* _WHAT YOU HAVE TO DO_
Please return all lines of the data below containing the string "clipVisits".

═══ DATA FOR THIS EXERCISE ═══

/-- Z.CLIP leaves a valid contiguous table of entries of positive height inside the tile as it is, the entries above
ZN included. -/
theorem clipStage_inside {s : State} (hcount : s.zn.toNat ≤ 5) (hcontig : contiguous (zoidsOf s) = true)
    (hz : ∀ z ∈ zoidsOf s, zoidValid z = true ∧ z.y0 < z.y1) (hin : ∀ z ∈ zoidsOf s, ZoidInTile (tileOf s) z) :
    clipStage s = .ok s := by
  have hcheck : clipEntryCheck s = none := (clipEntryCheck_none_iff s).mpr ⟨hcount, fun z m => (hz z m).1, hcontig⟩
  have hordered := contiguous_ordered hcontig fun z m => (hz z m).2.le
  have hsame : rowsKept (clipRect (tileOf s)).ymin (clipRect (tileOf s)).ymax (zoidsOf s) = zoidsOf s :=
    rowsKept_self fun z m => ⟨(hz z m).2, (hin z m).2.2⟩
  have hpasses := (clipPasses_of_columns hordered (by rw [length_zoidsOf s hcount]; exact hcount)
    (fun z m => ⟨hz z m, (hin z m).1, (hin z m).2.1⟩) (clipRect_y s)).1
  rw [hsame] at hpasses
  simp [clipStage, hcheck, hpasses, storeClipped, setTable_zoidsOf s hcount]

/-! ### One entry (R143, R145) -/

theorem length_zoidsOf_eq_min (s : State) : (zoidsOf s).length = min s.zn.toNat 5 := by
  simp [zoidsOf, zEntries]

/-- One valid entry passes the entry checks. -/
theorem clipEntryCheck_single {s : State} {z : Zoid} (h : zoidsOf s = [z]) (hvalid : zoidValid z = true) :
    clipEntryCheck s = none := by
  have hlength := length_zoidsOf_eq_min s
  rw [h, List.length_singleton] at hlength
  refine (clipEntryCheck_none_iff s).mpr ⟨by omega, ?_, ?_⟩ <;> rw [h]
  · simpa using hvalid
  · rfl

/-- An x pass on one entry leaves its parts in order, each of them done. -/
theorem clipX_single_done {visit : Zoid → Except Cause (Option ClipAction)} {P R : Zoid → Prop}
    {settled : Zoid → Bool} {parts : Zoid → List Zoid} (hv : VisitKeeps visit P R settled parts) {z : Zoid} (sh : Bool)
    (hz : P z) :
    ∃ sh', clipX visit Config.clipVisits 0 ⟨[z], sh⟩ = .ok ⟨parts z, sh'⟩ ∧ (∀ x ∈ parts z, R x) ∧
      (parts z).length ≤ 5 := by
  obtain ⟨sh', hparts⟩ := clipX_single hv 28 z sh hz
  have hvisits := visitsLeft_le settled [z]
  have hentries := entriesLeft_le settled [z]
  rw [List.length_singleton] at hvisits hentries
  obtain ⟨w, hw, hdone, hlen, -⟩ | ⟨-, hfull⟩ := clipX_keeps hv Config.clipVisits [] [z] sh
    (by simp only [Config.clipVisits]; omega) (by simp) (by simpa using hz) (by simp)
  · obtain rfl : w = ⟨parts z, sh'⟩ := by
      have heq := hw.symm.trans hparts
      cases heq
      rfl
    exact ⟨sh', hparts, hdone, hlen⟩
  · simp only [List.length_nil] at hfull
    omega

section
variable {r : ClipRect} {z : Zoid} (hvalid : zoidValid z = true) (htall : z.y0 < z.y1) (htop : r.ymin ≤ z.y0)
  (hbottom : z.y1 ≤ r.ymax)
include hvalid htall htop hbottom

/-- The y passes leave one entry between the top and the bottom bound alone. -/
theorem clipRows_single : clipMaxY r.ymax [z] = .ok [z] ∧ clipMinY r.ymin [z] = .ok [z] := by
  have hwithin : ∀ x ∈ [z], Within (min z.xl0 z.xl1) (max z.xr0 z.xr1) r.ymin r.ymax x := by
    simp only [List.mem_singleton, forall_eq]
    exact ⟨hvalid, by omega, by omega, htop, hbottom⟩
  have hmax := clipMaxY_spec (ymax := r.ymax) hwithin (List.pairwise_singleton _ z)
  have hmin := clipMinY_spec (ymin := r.ymin) hwithin (List.pairwise_singleton _ z)
  rw [hmax, hmin]
  simp [bottomCut, topCut, show z.y0 < r.ymax by omega, show r.ymin < z.y1 by omega,
    show ¬r.ymax < z.y1 by omega, show ¬z.y0 < r.ymin by omega]

/-- One entry that crosses the left bound only is left as the pieces of its mask (R143). -/
theorem clipPasses_left (hx : r.xmin ≤ r.xmax) (h0 : z.xr0 ≤ r.xmax) (h1 : z.xr1 ≤ r.xmax) :
    ∃ sh, clipPasses r [z] = .ok ⟨withHeight (leftCut r.xmin z), sh⟩ ∧
      (withHeight (leftCut r.xmin z)).length ≤ 5 ∧
      ∀ x ∈ withHeight (leftCut r.xmin z), Within r.xmin r.xmax r.ymin r.ymax x := by
  obtain ⟨hmax, hmin⟩ := clipRows_single hvalid htall htop hbottom
  obtain ⟨sh, hpass, hdone, hlen⟩ := clipX_single_done (z := z) (minXVisit_keeps (L := min r.xmin (min z.xl0 z.xl1))
    (T := r.ymin) (B := r.ymax) hx (by omega)) false ⟨hvalid, by omega, by omega, htop, hbottom⟩
  rw [partsAt_tall htall] at hpass hdone hlen
  refine ⟨sh, ?_, hlen, fun x m => (hdone x m).1⟩
  simp only [clipPasses, hmax, hmin, bind, Except.bind, lt_self_iff_false, decide_false, hpass]
  exact clipX_inside _ hlen fun x m => maxXVisit_inside (hdone x m).1 (hdone x m).2

/-- One entry that crosses the right bound only is left as the pieces of its mask (R145). -/
theorem clipPasses_right (hx : r.xmin ≤ r.xmax) (h0 : r.xmin ≤ z.xl0) (h1 : r.xmin ≤ z.xl1) :
    ∃ sh, clipPasses r [z] = .ok ⟨withHeight (rightCut r.xmax z), sh⟩ ∧
      (withHeight (rightCut r.xmax z)).length ≤ 5 ∧
      ∀ x ∈ withHeight (rightCut r.xmax z), Within r.xmin r.xmax r.ymin r.ymax x := by
  obtain ⟨hmax, hmin⟩ := clipRows_single hvalid htall htop hbottom
  have hwithin : Within r.xmin (max r.xmax (max z.xr0 z.xr1)) r.ymin r.ymax z :=
    ⟨hvalid, by omega, by omega, htop, hbottom⟩
  have hleft : clipX (minXVisit r.xmin) Config.clipVisits 0 ⟨[z], false⟩ = .ok ⟨[z], false⟩ :=
    clipX_inside false (by simp) (by simpa using minXVisit_inside hwithin htall)
  obtain ⟨sh, hpass, hdone, hlen⟩ := clipX_single_done (maxXVisit_keeps (T := r.ymin) (B := r.ymax) hx
    (le_max_left _ _)) false hwithin
  rw [partsAt_tall htall] at hpass hdone hlen
  refine ⟨sh, ?_, hlen, fun x m => (hdone x m).1⟩
  simp only [clipPasses, hmax, hmin, bind, Except.bind, lt_self_iff_false, decide_false, hleft, hpass]

end

/-! ### The obligations -/

/-- Settles O55, from what a clip without a fault leaves. -/
theorem clippedTableLiesInTheTile : Obligations.ClippedTableLiesInTheTile := by
  intro s t _ hexec hfault
  obtain ⟨htable, hcount, -, hinside⟩ := zClip_clippedTo hexec hfault
  exact ⟨hcount, htable, hinside⟩

/-- Settles O58: one entry becomes at most two after each cut, so there is always room. -/
theorem clipOfOneEntryCompletes : Obligations.ClipOfOneEntryCompletes := by
  intro s hcount hvalid
  have hlength := length_zoidsOf s (by omega)
  have hcontig : contiguous (zoidsOf s) = true := by
    rw [contiguous_iff_isChain, List.isChain_iff_getElem]
    intro i hi
    omega
  have hcheck := (clipEntryCheck_none_iff s).mpr ⟨by omega, hvalid, hcontig⟩
  obtain ⟨t, ht, htable, -⟩ | ⟨-, hmany⟩ := clipStage_spec hcheck
  · exact ⟨t, by rw [exec_zClip, ht, finishStage_ok], htable⟩
  · omega

/-- Settles O56: nothing to cut at the sides, and the parts that every clip without a fault leaves. -/
theorem clipKeepsWhatLiesInside : Obligations.ClipKeepsWhatLiesInside := by
  refine ⟨fun s hcount hcontig hz => ?uncut, fun s t _ hexec hfault => ?parts⟩
  case uncut =>
    intro r
    refine ⟨fun hin => ?_, fun hx => ?_⟩
    · rw [exec_zClip, clipStage_inside hcount hcontig hz hin, finishStage_ok]
    · have hlength : (zoidsOf s).length ≤ 5 := by rw [length_zoidsOf s hcount]; exact hcount
      obtain ⟨hpasses, hwithin⟩ := clipPasses_of_columns (r := r)
        (contiguous_ordered hcontig fun z m => (hz z m).2.le) hlength (fun z m => ⟨hz z m, hx z m⟩) (clipRect_y s)
      exact execZClip_of_passes ((clipEntryCheck_none_iff s).mpr ⟨hcount, fun z m => (hz z m).1, hcontig⟩)
        hpasses ((rowsKept_length_le _ _ _).trans hlength) hwithin
  case parts =>
    obtain ⟨-, -, hparts, -⟩ := zClip_clippedTo hexec hfault
    exact hparts

/-- Settles O57: the y passes leave the entry alone, one x pass cuts it and the other finds its pieces inside. -/
theorem clipCutsOneEntryAtASide : Obligations.ClipCutsOneEntryAtASide := by
  intro s z hone hvalid htall r htop hbottom
  have hcheck := clipEntryCheck_single hone hvalid
  refine ⟨fun h0 h1 => ?left, fun h0 h1 => ?right⟩
  case left =>
    obtain ⟨sh, hpasses, hlen, hwithin⟩ := clipPasses_left hvalid htall htop hbottom (clipRect_x s) h0 h1
    exact execZClip_of_passes hcheck (by rw [hone]; exact hpasses) hlen hwithin
  case right =>
    obtain ⟨sh, hpasses, hlen, hwithin⟩ := clipPasses_right hvalid htall htop hbottom (clipRect_x s) h0 h1
    exact execZClip_of_passes hcheck (by rw [hone]; exact hpasses) hlen hwithin

end Sys2Proof.Machine
end

section
/-! PROOFS. The whole calls TRI.FILL and TRI.FILLAA, the alphas of an antialiased fill, the fills of whole-pixel entries,
and the obligations O59, O60, O49, O53, O54 (44_triangle_zoid_fill.md R121 to R129). -/

namespace Sys2Proof.Machine

/-! ### The whole calls as their stages (R127, R128) -/

theorem exec_triFill (s : State) :
    exec .triFill s = finishStage (encode .triFill) (andThen (clipStage (triSetupStage s)) fillStage) := rfl

theorem exec_triFillaa (s : State) :
    exec .triFillaa s = finishStage (encode .triFillaa) (andThen (clipStage (triSetupStage s)) fillAaStage) := rfl

/-- The table of TRI.SETUP passes the entry checks of Z.CLIP (R136). -/
theorem triSetupStage_check (s : State) : clipEntryCheck (triSetupStage s) = none := by
  obtain ⟨hcount, hcontig, hz⟩ := triSetupStage_table s
  exact (clipEntryCheck_none_iff _).mpr ⟨by omega, fun z m => (hz z m).1, hcontig⟩

/-- A clipped table passes the check of the fills. -/
theorem ClippedTo.checkTable_eq_none {s t : State} (h : ClippedTo s t) : checkTable t = none := by
  obtain ⟨-, hcount, -, hz⟩ := h
  exact (checkTable_none_iff t).mpr ⟨hcount, fun z m => (hz z m).1⟩

/-- Where the clip of a whole call leaves `t`, the call goes on as the fill of `t`: the fill's own check passes, so
its own word is never reported. -/
theorem exec_triFill_eq_zFill {s t : State} (h : clipStage (triSetupStage s) = .ok t) :
    exec .triFill s = exec .zFill t ∧ exec .triFillaa s = exec .zFillaa t := by
  have hcheck := (clipStage_ok h).checkTable_eq_none
  have hword : ∀ u : State, ∀ w w' : Word, finishStage w (.ok u) = finishStage w' (.ok u) := fun _ _ _ => rfl
  refine ⟨?_, ?_⟩
  · rw [exec_triFill, h, andThen_ok, fillStage_ok hcheck, hword _ _ (encode .zFill), ← fillStage_ok hcheck]
    rfl
  · rw [exec_triFillaa, h, andThen_ok, fillAaStage_ok hcheck, hword _ _ (encode .zFillaa), ← fillAaStage_ok hcheck]
    rfl

/-- The fills of a table that passes the check complete without changing STATUS. -/
theorem exec_fills_of_check {s : State} (h : checkTable s = none) :
    (∃ t, exec .zFill s = .next t ∧ t.fault = s.fault) ∧ ∃ t, exec .zFillaa s = .next t ∧ t.fault = s.fault := by
  have hfault : ∀ ops, (runOps ops s).fault = s.fault := fun ops => by
    obtain ⟨-, -, ⟨hf, -⟩, -⟩ := runOps_onlyPixels ops s
    exact hf
  exact ⟨⟨_, exec_zFill h, hfault _⟩, ⟨_, exec_zFillaa h, hfault _⟩⟩

theorem OnlyTable.fault_eq {s t : State} (h : OnlyTable s t) : t.fault = s.fault := by
  obtain ⟨-, -, ⟨hfault, -⟩, -⟩ := h
  exact hfault

/-- Settles O59: the clip either leaves a table that both fills take, or faults, and then only the word differs. -/
theorem wholeCallsComposeTheirSteps : Obligations.WholeCallsComposeTheirSteps := by
  intro s hs
  have hsetup : (triSetupStage s).fault = false := (triSetupStage_onlyTable s).fault_eq.trans hs
  refine ⟨triSetupStage s, ?_⟩
  obtain ⟨t, ht, hclip⟩ | ⟨herror, -⟩ := clipStage_spec (triSetupStage_check s)
  · have hfault : t.fault = false := hclip.1.fault_eq.trans hsetup
    obtain ⟨hfill, hfillaa⟩ := exec_triFill_eq_zFill ht
    have hdone := exec_fills_of_check hclip.checkTable_eq_none
    rw [hfault] at hdone
    refine ⟨t, exec_triSetup s, by rw [exec_zClip, ht, finishStage_ok], ?_, ?_, fun _ => hdone⟩
    · simp [hfill, hfault]
    · simp [hfillaa, hfault]
  · refine ⟨_, exec_triSetup s, by rw [exec_zClip, herror, finishStage_error], ?_, ?_, fun hno => ?_⟩
    · rw [exec_triFill, herror]
      rfl
    · rw [exec_triFillaa, herror]
      rfl
    · cases hno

═══

* _EXERCISE RESULT_
    ∃ sh', clipX visit Config.clipVisits 0 ⟨[z], sh⟩ = .ok ⟨parts z, sh'⟩ ∧ (∀ x ∈ parts z, R x) ∧
  obtain ⟨w, hw, hdone, hlen, -⟩ | ⟨-, hfull⟩ := clipX_keeps hv Config.clipVisits [] [z] sh
    (by simp only [Config.clipVisits]; omega) (by simp) (by simpa using hz) (by simp)
  have hleft : clipX (minXVisit r.xmin) Config.clipVisits 0 ⟨[z], false⟩ = .ok ⟨[z], false⟩ :=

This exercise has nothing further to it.